How would you like ChatGPT to respond?

This section is where you can specify the tone, style, and format of ChatGPT's responses.

Some ideas for what to include:

  • Preferred level of detail (concise vs. comprehensive)
  • Formatting preferences (bullet points, numbered lists, headings)
  • Tone preferences (formal, casual, technical)
  • Whether you want step-by-step explanations or just solutions

Is there anything else ChatGPT should know?

This is a catch-all for any other instructions or context you want to provide.

The typical use for this section is to provide bare minimum information about yourself that might provide essential context. As memory systems like ChatGPT become more mature and reliable, the pressure to use these modules effectively is greatly reduced.

For technical users, this can be a good place to include:

  • Hardware specs and software information
  • Operating system and environment details
  • Specific tools or frameworks you commonly use

What "traits" should ChatGPT have?

One of the most valuable uses of system prompting is instructing for a brevity that is otherwise challenging to achieve in AI tools.

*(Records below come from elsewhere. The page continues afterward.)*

/-! ## The command table (R462 to R467) -/

/-- Payload length of a command code on a part; none for a code that is not listed (R462, R467). -/
def payloadLen (p : Part) (code : Nat) : Option Nat :=
  match code with
  | 0x0001 => some 8 | 0x0002 => some 40 | 0x0003 => some 8
  | 0x0004 => some (match p with | .spn => 8 | .crl => 32)
  | 0x0005 => some 8 | 0x0006 => some 8 | 0x0007 => some 16 | 0x0008 => some 8 | 0x0009 => some 0 | 0x000A => some 24
  | 0x000B => some 0 | 0x000C => some 24
  | 0x0100 => some 16 | 0x0101 => some 16 | 0x0102 => some 8
  | 0x0200 => some 8 | 0x0201 => some 56 | 0x0202 => some 8 | 0x0203 => some 0
  | 0x0300 => some 48 | 0x0301 => some 8 | 0x0302 => some 24 | 0x0303 => some 24 | 0x0304 => some 16 | 0x0305 => some 16
  | 0x0306 => some 8 | 0x0307 => some 16 | 0x0308 => some 16 | 0x0309 => some 24
  | 0x0400 => some 104 | 0x0401 => some 16 | 0x0402 => some 8 | 0x0403 => some 16 | 0x0404 => some 32 | 0x0405 => some 8
  | 0x0406 => some 16
  | 0x0500 => some 32 | 0x0501 => some 8 | 0x0502 => some 24 | 0x0503 => some 8 | 0x0504 => some 24
  | 0x0600 => some 320 | 0x0601 => some 56 | 0x0602 => some 8 | 0x0603 => some 8 | 0x0604 => some 16 | 0x0605 => some 16
  | 0x0606 => some 16 | 0x0607 => some 8 | 0x0608 => some 8 | 0x0609 => some 8
  | 0x0700 => some 136 | 0x0701 => some 24
  | 0x0800 => some 0
  | _ => none

/-- The owning core of a command (R464). -/
def owningCore (p : Part) (code : Nat) (pl : Bytes) : Nat :=
  match code with
  | 0x0006 | 0x0007 | 0x0008 | 0x0009 | 0x000B | 0x000C => 0
  | 0x0800 => 1
  | 0x0200 => match p with
    | .spn => 2
    | .crl => pccOf (rdLe pl 0 2)
  | _ => 2

/-- `INVALID_FIELD` in the command entry (R473). -/
def entryField (off : Nat) : Refuse := invalidField 1 off

/-- The entry checks of R442, R462 and R467 in the order of the entry's bytes: code, flags, payload address, and the inline
bytes where the payload stands elsewhere. Answers the payload. -/
def entryPayload (p : Part) (mgmt : Bool) (e : Bytes) (s : State) : Except Refuse Bytes := do
  let code := rdLe e 0 2
  let addr := rdLe e 16 8
  match payloadLen p code with
  | none => .error (entryField 0)
  | some n =>
    guardE (!mgmt || code < 0x100) (entryField 0)
    guardE (rdLe e 2 1 < 8) (entryField 2)
    guardE (rdLe e 3 1 = 0) (entryField 3)
    guardE (rdLe e 8 8 ≠ 0) (entryField 8)
    guardE (if addr = 0 then n ≤ 40 else !badHostRange p addr n) (entryField 16)
    if addr = 0 then
      match (((e.drop 24).drop n).zipIdx.find? (fun b => b.1 ≠ 0)).map (·.2) with
      | some o => .error (entryField (24 + n + o))
      | none => .ok ((e.drop 24).take n)
    else
      match ((e.drop 24).zipIdx.find? (fun b => b.1 ≠ 0)).map (·.2) with
      | some o => .error (entryField (24 + o))
      | none => .ok (s.rd p addr n)

/-- The request that an entry is. -/
def reqOf (via : Via) (e : Bytes) : Req :=
  let f := rdLe e 2 1
  { via := via, seq := rdLe e 4 4, key := rdLe e 8 8, fence := f.testBit 0, relaxed := f.testBit 1, notify := f.testBit 2 }

/-- Hands a judged entry to its core: in flight until it completes; a core that restarts refuses it (R456). -/
def dispatchTo (p : Part) (q : Req) (code : Nat) (pl : Bytes) (posted : Option Nat) (s : State) : State :=
  let core := owningCore p code pl
  if coreDown p core s then
    let d := downLeft p core s
    complete p q code core 0x0100 d.1 [] d.2
  else
    let i : Inflight := { via := q.via, seq := q.seq, key := q.key, code := code, core := core, relaxed := q.relaxed,
                          notify := q.notify, payload := pl, posted := posted }
    s.modCore p (fun c => { c with inflight := c.inflight ++ [i] })

/-! ## Dispatch (R446, R447) -/

/-- Whether an entry must wait for earlier commands of its channel (R447). -/
def mustWait (p : Part) (ch : Nat) (q : Req) (s : State) : Bool :=
  (s.core p).inflight.any (fun i => i.via = .ring ch && (q.fence || (!q.relaxed && !i.relaxed)))

/-- The ring engine takes the channel's next entry: its sequence number, its key, its form, then its core (R446). A channel
whose completion ring lacks room takes none (R444). -/
def dispatch (p : Part) (ch : Nat) (s : State) : State :=
  let c := s.chan p ch
  if !c.isOpen || c.cmdSize = 0 || c.cmdRead = c.cmdWrite then s
  else if c.full then s
  else if !c.room p 1 s then
    ringFull p ch (s.modChan p ch (Chan.noRoom (s.tick p)))
  else
    let e := s.rd p (c.cmdBase + 64 + 64 * (c.cmdRead % c.cmdSize)) 64
    let q := reqOf (.ring ch) e
    if mustWait p ch q s then s
    else
      let read := (c.cmdRead + 1) % 2 ^ 32
      let code := rdLe e 0 2
      let posted := (c.posts.find? (fun e => (e.1 + 2 ^ 32 - c.cmdRead) % 2 ^ 32 ≠ 0)).map (·.2)
      let s := (s.wr p (c.cmdBase + 8) (le 4 read)).modChan p ch (fun c => { c with
        cmdRead := read, posts := c.posts.filter (fun e => e.1 ≠ read) })
      let core := owningCore p code []
      if q.seq ≠ c.nextSeq then complete p q code core 0x0102 0 [] s
      else
        let s := s.modChan p ch (fun c => { c with nextSeq := (c.nextSeq + 1) % 2 ^ 32 })
        match c.recent.find? (fun r => r.1 = q.key) with
        | some r =>
          if r.2.1 = code then
            let flags := rdLe r.2.2 1 1 ||| 1
            putCompletion p q (r.2.2.take 1 ++ le 1 flags ++ (r.2.2.drop 2).take 2 ++ le 4 q.seq ++ r.2.2.drop 8) s
          else complete p q code core 0x0103 0 [] s
        | none =>
          match entryPayload p false e s with
          | .error r => complete p q code core r.1 r.2 [] s
          | .ok pl =>
            if q.relaxed && !s.featureOn p 0 then complete p q code core 0x0104 0 [] s
            else if c.stale && ch ≠ 0 then complete p q code core 0x0201 0 [] s
            else dispatchTo p q code pl posted s

def execRingEntryDispatch (p : Part) (ch : Nat) (s : State) : Out := run (ch < p.chans) (dispatch p ch) s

Some users find the overly-enthusiastic, overly-familiar tone that ChatGPT has taken on to be off-putting. Mitigating this with a negative prompt is more artwork than science, but you could try something along the lines of:

"Focus on providing thorough, but direct advice and information to the user. Avoid unnecessary enthusiasm. Avoid using emojis!"

Best Practices

  • Be specific about what you want
  • Combine positive and negative prompting for better results
  • Consider "dehumanizing" the model if you prefer more direct, less enthusiastic responses
  • Use the space strategically to create a more consistent and productive experience
  • A simple mechanism for filling out sections could involve using a large language model itself to condense your preferences into the character limits

Example Custom Instructions

This repository includes several example custom instructions that demonstrate different approaches and personalities:

Direct and Technical

This example is designed for technical users who prefer direct, concise responses without unnecessary conversational elements. It creates a more straightforward interaction style that focuses on information delivery rather than simulating a friendly conversation.

Key characteristics:

  • Technical precision and accuracy
  • Concise, well-structured responses
  • Professional tone without unnecessary enthusiasm
  • Assumption of technical competence

Friendly and Supportive

This example is designed for users who prefer a more conversational, supportive interaction style. It works well for creative fields where the process of ideation and refinement benefits from a supportive, collaborative approach.

Key characteristics:

  • Friendly, encouraging tone
  • Use of analogies and storytelling to explain concepts
  • Emphasis on creativity and collaboration
  • Consideration of both practical needs and emotional aspects of work

Academic and Analytical

This example is designed for users engaged in academic research, complex analysis, or interdisciplinary work where careful consideration of multiple perspectives and methodological approaches is valuable.

Key characteristics:

  • Intellectual rigor and precision
  • Systematic development of ideas
  • Recognition of complexity and nuance
  • Integration of theoretical and empirical perspectives

Each example includes all three sections of custom instructions with detailed explanations and notes on the intended effect.

Resources

OpenAI Docs Anthropic Claude GitHub Repo

About

This repository is based on the blog post "System Prompting In ChatGPT - The 'Custom Instructions'" by Daniel Rosehill.

Used carefully, strategically and selectively, the custom instructions are a valuable part of the ChatGPT UI not to be neglected. Coupled with the advances in memory and many other improvements, they together provide a pathway to a more consistent, satisfying and productive user experience.